The March 2026 readout, with more patients and longer follow-up, showed the numbers settling into a slightly more modest but still impressive range. That's normal for Phase 1 expansion data; early looks tend to run hot. The fact that 32% held up with a larger group is actually reassuring.
CytomX isn't sitting on these results. The company plans to seek FDA alignment on a registrational path for Varseta-M as a monotherapy in late-line CRC sometime this year. Translation: they want to talk to regulators about designing a study that could lead to approval.
They've already initiated a Phase 1 combination study with bevacizumab, and a Phase 1b/2 study of Varseta-M with bevacizumab plus chemotherapy is expected to launch by the end of 2026, with initial data expected in the first half of 2027. That combo could open the door to treating patients earlier in their disease course, where the commercial opportunity is much larger.
Meanwhile, the rest of the pipeline includes CX-801, a masked interferon-alpha paired with Merck's Keytruda in advanced melanoma. Initial combo data from that program should arrive by year-end. It's a different disease and a different mechanism, but it stress-tests the same core Probody platform.

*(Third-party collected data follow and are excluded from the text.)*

/-- Trap entry, the one sequence of every trap but reset (60_exceptions R431): traps off, S saved in PS and
set, one window down without asking WIM, PC and nPC into r17 and r18 of that window, tt written, PC at the
table entry, every delayed-write window closed. DESIGN CHOICE, log 14: neither an instruction that traps nor an
interrupt counts among the next four instructions executed of 20_memory R104. -/
def trapEntry (t : BitVec 8) (s : State) : State :=
  let w := prevWindow s.psr.cwp
  let target : Word := trapBase s ++ t ++ 0#4
  { writeWin (writeWin s w 17 s.pc) w 18 s.npc with
    psr := { s.psr with et := false, ps := s.psr.s, s := true, cwp := w }
    tt := t
    pc := target
    npc := target + 4
    psrDelay := PsrDelay.closed
    wimDelay := 0
    tbrDelay := TbrDelay.closed
    yDelay := 0
    afterJmpl := false
    free := s.free + 1 }

/-- Error mode: nothing else changes (60_exceptions R433, D16). -/
def enterError (s : State) : State := { s with mode := .error }

/-- Enter a trap, which uses S and CWP: refused while one of them is unsettled (43_state_registers R341, R342). -/
def enterTrap (t : Trap) (s : State) : Host.Outcome State Fault Refusal :=
  if s.psrDelay.live.s || s.psrDelay.live.cwp then .refused .psrUnsettled else .next (trapEntry (trapType t) s)

/-- `raise`: trap entry with traps enabled, error mode with traps disabled (60_exceptions R430); refused while ET is
unsettled (43_state_registers R341). -/
def raise (t : Trap) (s : State) : Host.Outcome State Fault Refusal :=
  if s.psrDelay.live.et then .refused .psrUnsettled
  else if s.psr.et then enterTrap t s
  else .next (enterError s)

/-- RESET is asserted: the instruction in progress is abandoned (70_reset_and_hazards R480, R481). -/
def assertReset (s : State) : State := { s with mode := .reset }

/-- What RESET leaves of an instruction that it cuts: nothing but what `s` holds of it (70_reset_and_hazards
R481). -/
def cutByReset (s : State) : Host.Outcome State Fault Refusal := .next (assertReset s)

/-- RESET is released, the reset trap: S = 1, ET = 0, PC = 0, nPC = 4, execute mode, every other register
kept, no window pending (70_reset_and_hazards R480; 10_state R61). DESIGN CHOICE, log 40: of the FPU's state, which
the spec leaves open (R61, R484), FEXC is what the input of this boundary gave, and FCC is kept unless it gave one. -/
def releaseReset (s : State) : State :=
  { s with
    psr := { s.psr with s := true, et := false }
    pc := 0
    npc := 4
    mode := .execute
    psrDelay := PsrDelay.closed
    wimDelay := 0
    tbrDelay := TbrDelay.closed
    yDelay := 0
    afterJmpl := false }

/-- Whether a move to window `w` meets its WIM bit (41_arith_logic_shift R272, R273). -/
def windowInvalid (s : State) (w : WindowNum) : Bool := s.wim.getLsbD w.val

/-- The effect of a RETT that succeeds (42_control_transfer R305): one window up, S from PS, traps on, and the
delayed transfer. The fetches that follow see the new S, so they are in the interrupted program's space (R311). -/
def returnFromTrap (target : Word) (s : State) : State :=
  { delayedTo s target with
    psr := { s.psr with cwp := nextWindow s.psr.cwp, s := s.psr.ps, et := true } }

/-- A RETT that fails with traps disabled: tt is written and the machine enters error mode
(42_control_transfer R310). -/
def failReturn (t : Trap) (s : State) : State := enterError { s with tt := trapType t }

/-! ### Writing the state registers -/

/-- The PSR that a WRPSR of `v` writes when its CWP field is `w` (43_state_registers R336). -/
def psrOfWord (v : Word) (w : WindowNum) : Psr :=
  { icc := ⟨v.getLsbD 23, v.getLsbD 22, v.getLsbD 21, v.getLsbD 20⟩
    reserved := v.extractLsb' 14 6
    ec := v.getLsbD 13
    ef := v.getLsbD 12
    pil := v.extractLsb' 8 4
    s := v.getLsbD 7
    ps := v.getLsbD 6
    et := v.getLsbD 5
    cwp := w }

/-- The PSR as a word: impl and ver are 0 (10_state R36; 43_state_registers R333). -/
def psrWord (p : Psr) : Word :=
  0#8 ++ BitVec.ofBool p.icc.n ++ BitVec.ofBool p.icc.z ++ BitVec.ofBool p.icc.v ++ BitVec.ofBool p.icc.c
    ++ p.reserved ++ BitVec.ofBool p.ec ++ BitVec.ofBool p.ef ++ p.pil ++ BitVec.ofBool p.s
    ++ BitVec.ofBool p.ps ++ BitVec.ofBool p.et ++ BitVec.ofNat 5 p.cwp.val

/-- TBR as a word (10_state R49; 43_state_registers R335). -/
def tbrWord (s : State) : Word := s.tba ++ s.tt ++ 0#4

/-- WIM as a word (10_state R47; 43_state_registers R334). -/
def wimWord (s : State) : Word := s.wim.zeroExtend 32

/-- The fields in which two PSRs differ (43_state_registers R336). -/
def psrDiff (a b : Psr) : PsrFields :=
  { icc := a.icc != b.icc
    reserved := a.reserved != b.reserved
    ec := a.ec != b.ec
    ef := a.ef != b.ef
    pil := a.pil != b.pil
    s := a.s != b.s
    ps := a.ps != b.ps
    et := a.et != b.et
    cwp := a.cwp != b.cwp }
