-- ==== Sys2Proof/Machine/Step.lean ====
section
/-! DEFINITION. One step of the machine, and the placing of a first instruction. -/

namespace Sys2Proof.Machine

/-- One step (`runStep`). -/
def step (s : State) : Host.Outcome State Fault Refusal := runStep s

/-- The state with the instruction whose low `nbits` bits are those of `w`, the bits above them zero, stored
where `step` fetches its next instruction (log 22). -/
def State.withFetchWord (s : State) (nbits w : Nat) : State :=
  placeFetchWord s (BitVec.ofNat 32 (w % 2 ^ nbits))

end Sys2Proof.Machine
end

The ADC space is crowded and getting more competitive by the month. Heavyweights like AbbVie, Roche, and GSK are all investing heavily. But despite all that firepower, nobody has cracked the code on a late-line CRC ADC.
CytomX's masking technology is a genuine differentiator. If Varseta-M can hold up in a registrational trial, it would fill a gap that's been wide open for years: a treatment that actually works in refractory colorectal cancer without wrecking the patient in the process.
The stock volatility will continue. That's what happens when a sub-$5 biotech drops data that challenges the status quo. But for the patients running out of options, the only chart that matters is the one showing their tumors getting smaller. And on that score, CytomX just put up numbers worth watching.